Im nächtsen Post werde ich euch Nahrungsmittel aufzeigen, die meiner Meinung nach in einer (rohen/veganen) Schwangerschaft unverzichtbar sind. Auch möchte ich euch auf mögliche Schwachstellen einer Ernährung mit Rohkost hinweisen. In diesem Blog werde ich aber nicht all meine Recherchen umfassend darstellen können. Ich bin gerade dabei, aus meiner Abschlussarbeit ein kleines Buch zu schreiben, welches in kompakter Form alle wichtigen Informationen, Tipps und Rezepte für eine gut versorgte Schwangerschaft enthalten. Da in diesem Buch auch die Schwangerschafts- und Geburtsgeschichten unserer Kinder erscheinen sollen, müsst ihr euch allerdings noch etwas gedulden! ;) Wenn ihr jedoch schwanger seid oder eine Schwangerschaft plant, dann meldet euch bei mir für eine individuelle Beratung.
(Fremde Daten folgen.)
-- ==== Sys2Proof/Tests/Slice0.lean ====
section
/-! SUPPORT. The model's own tests: the well-formedness smoke tests, one word per instruction, one step per corner of each
instruction (expected results from 95_test_vectors.md and the examples of 40_process.md to 42_control.md, never from this
model), and for each obligation with hypotheses a state that meets them. -/

namespace Sys2Proof.Tests

open Sys2Proof Sys2Proof.Machine

/-! ### Helpers -/

/-- Cells from index `i` on. -/
def cells : Nat → List Byte → Memory
  | _, [] => []
  | i, b :: bs => (i, b) :: cells (i + 1) bs

/-- A block in state `d` that holds the valid bytes `bs`. -/
def block (d : DecoderState) (bs : List Byte) : State :=
  { State.reset with state := d, cursor := bs.length, buf := cells 0 bs }

/-- A block with a completed frame. -/
def framed (bs : List Byte) : State := { block .idle bs with frameValid := true, resCode := .complete }

/-- A block of 8 bytes. -/
def small (p : OvfPolicy) (d : DecoderState) (bs : List Byte) : State :=
  { block d bs with cfg := { Config.default with capacity := 8, cursorW := 4, ovfPolicy := p } }

/-- The outcome is a next state that passes `p`. -/
def nextIs (o : Host.Outcome State Fault Refusal) (p : State → Bool) : Bool :=
  match o with
  | .next t => p t
  | .fault _ => false
  | .refused _ => false

/-- The outcome is this refusal. -/
def refusedAs (o : Host.Outcome State Fault Refusal) (r : Refusal) : Bool :=
  match o with
  | .refused q => decide (q = r)
  | .next _ => false
  | .fault _ => false

/-- A FEED's response, and the state and cursor it leaves. -/
def leaves (r : Res) (d : DecoderState) (n : Nat) (t : State) : Bool :=
  decide (t.resCode = r) && decide (t.state = d) && decide (t.cursor = n) && t.resValid

/-! ### Well-formedness smoke tests: each check refuses an ill-formed term -/

theorem test_wf_idleIgn : (Instr.feedIdleIgn 0xFF).wf Config.default = false := by decide
theorem test_wf_attnAbort : (Instr.feedAttnAbort 0xFF).wf Config.default = false := by decide
theorem test_wf_startAbort : (Instr.feedStartAbort 0x02).wf Config.default = false := by decide
theorem test_wf_dataAcc_stop : (Instr.feedDataAcc 0x03).wf Config.default = false := by decide
theorem test_wf_dataAcc_escape : (Instr.feedDataAcc 0x10).wf Config.default = false := by decide
theorem test_wf_config_a : { Config.default with start := 0xFF }.wf = false := by decide
theorem test_wf_config_b : { Config.default with capacity := 5 }.wf = false := by decide
theorem test_wf_config_c : { Config.default with capacity := 512 }.wf = false := by decide
theorem test_wf_config_d : { Config.default with typeTable := [(0x50, 1), (0x50, 2)] }.wf = false := by decide
theorem test_wf_config_default : Config.default.wf = true := by decide

/-! ### Decoding: words written out from 30_encoding.md R62, R66 -/

theorem test_dec_idlePre : decodeTableWord 11 0b00011111111 = some .feedIdlePre := by decide
theorem test_dec_idleIgn : decodeTableWord 11 0b00000000010 = some (.feedIdleIgn 0x02) := by decide
theorem test_dec_attnPre : decodeTableWord 11 0b00111111111 = some .feedAttnPre := by decide
theorem test_dec_attnAbort : decodeTableWord 11 0b00101111110 = some (.feedAttnAbort 0x7E) := by decide
theorem test_dec_startStx : decodeTableWord 11 0b01000000010 = some .feedStartStx := by decide
theorem test_dec_startAbort : decodeTableWord 11 0b01011111111 = some (.feedStartAbort 0xFF) := by decide
theorem test_dec_addrAcc : decodeTableWord 11 0b01101000001 = some (.feedAddrAcc 0x41) := by decide
theorem test_dec_typeAcc : decodeTableWord 11 0b10001010000 = some (.feedTypeAcc 0x50) := by decide
theorem test_dec_dataEtx : decodeTableWord 11 0b10100000011 = some .feedDataEtx := by decide
theorem test_dec_dataDle : decodeTableWord 11 0b10100010000 = some .feedDataDle := by decide
theorem test_dec_dataAcc : decodeTableWord 11 0b10111111111 = some (.feedDataAcc 0xFF) := by decide
theorem test_dec_escLit : decodeTableWord 11 0b11000000011 = some (.feedEscLit 0x03) := by decide
theorem test_dec_rsvd : decodeTableWord 11 0b11110101010 = some (.feedRsvd 0xAA) := by decide
theorem test_dec_nop : decodeTableWord 12 0b000000000000 = some .nop := by decide
theorem test_dec_feed : decodeTableWord 12 0b001011111111 = some (.feed 0xFF) := by decide
theorem test_dec_reset : decodeTableWord 12 0b010000000000 = some .reset := by decide
theorem test_dec_readRaw : decodeTableWord 12 0b011100000001 = some (.readRaw 257) := by decide
theorem test_dec_viewAddr : decodeTableWord 12 0b100000000000 = some .viewAddr := by decide
theorem test_dec_viewType : decodeTableWord 12 0b101000000000 = some .viewType := by decide
theorem test_dec_viewDlen : decodeTableWord 12 0b110000000000 = some .viewDlen := by decide
theorem test_dec_viewData : decodeTableWord 12 0b111000000011 = some (.viewData 3) := by decide
/-- V-ENC-2, V-ENC-3. -/
theorem test_dec_reserved : decodeTableWord 12 0x3FF = none ∧ decodeTableWord 12 0x401 = none := by decide
/-- A transition word placed in whole bytes where no command word has its number. -/
theorem test_dec_bytes : decodeTableWord 16 0x1FF = some .feedAttnPre ∧ decodeTableWord 16 0x503 = some .feedDataEtx ∧
    decodeTableWord 16 0xE03 = some (.viewData 3) := by decide
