/-- Whatever the sizes, registers that fit their widths still do after every edge (R8, R17, R52). -/
def Obligations.EveryEdgeKeepsTheWidths : Prop :=
  ∀ (z : Sizes) (s t : State), s.Fits z → step s = .next t → t.Fits z

/-- Every register fits its width after reset. -/
def Obligations.ResetFitsEveryWidth : Prop := ∀ z : Sizes, State.reset.Fits z

/-- R181: a busy unit that is not reset is done once the execution has had one unit of progress per scalar bit and one
more, whatever the host drives meanwhile (the pace of an edge is the model's, log entry 3). -/
def Obligations.EveryCommandCompletes : Prop :=
  ∀ (s : State) (es rest : List Edge), s.Inv → s.phase = .busy → s.edges = es ++ rest → (∀ e ∈ es, e.rst = false) →
    bitlen s.operands.k + 1 ≤ (es.filter fun e => e.pace != .wait).length →
    ∃ j ≤ es.length, ∃ t : State, Sys2Proof.core.run j s = .next t ∧ t.phase = .done

/-- A command issued by the discipline of R184 ends, at whatever pace, as its execution from the reset registers does: it
is a function call that knows nothing of what came before (the pace of an edge is the model's, log entry 3). -/
def Obligations.DisciplinedCommandIsAFunctionCall : Prop :=
  ∀ (z : Sizes) (f : Nat) (i : Instr) (s : State) (pace : Pace) (mids : List Edge) (fin : Edge) (rest : List Edge),
    decode z f = .ok i → s.phase ≠ .busy → s.edges = Edge.present z f pace :: (mids ++ fin :: rest) →
    (∀ e ∈ mids, e.quiet) → fin.finishes →
    Sys2Proof.core.run (mids.length + 2) s =
      exec i { State.reset with phase := .busy, op := i.opcode, operands := i.operands, edges := rest }

/-- R140: the status codes. -/
def Obligations.StatusCodesOfTheFailureKinds : Prop :=
  FailKind.equalPoints.code = 1 ∧ FailKind.zeroY.code = 2 ∧ FailKind.noInverse.code = 3 ∧
  FailKind.operandRange.code = 4 ∧ FailKind.badModulus.code = 5 ∧ FailKind.illegalOp.code = 6

/-- R21, R66: `busy` and `done` say the phase, so they are never both set; and the place of each result port in the result
frame. -/
def Obligations.ResultFrameFields : Prop :=
  (∀ s : State,
    (s.outputs.busy = true ↔ s.phase = .busy) ∧ (s.outputs.done = true ↔ s.phase = .done) ∧
    ¬ (s.outputs.busy = true ∧ s.outputs.done = true)) ∧
  ∀ (z : Sizes) (s : State), s.Fits z →
    s.resFrame z < 2 ^ (2 * z.W + 5) ∧
    s.resFrame z % 2 ^ 3 = s.outputs.status.toNat ∧
    (s.resFrame z).testBit 3 = s.outputs.flag ∧
    (s.resFrame z).testBit 4 = s.outputs.infr ∧
    s.resFrame z / 2 ^ 5 % 2 ^ z.W = s.outputs.xr ∧
    s.resFrame z / 2 ^ (z.W + 5) % 2 ^ z.W = s.outputs.yr
end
In dieser Angelegenheit ist ein Aufschub ja wenig hilfreich! ;)
*Die DGE ist meiner Ansicht nach ein reiner Lobbyverband und es lohnt sich, sich weitere Referenzwerte anzusehen, wie beispielsweise die der Weltgesundheitsorganisation (WHO) oder aus diversen wissenschaftlichen Publikationen.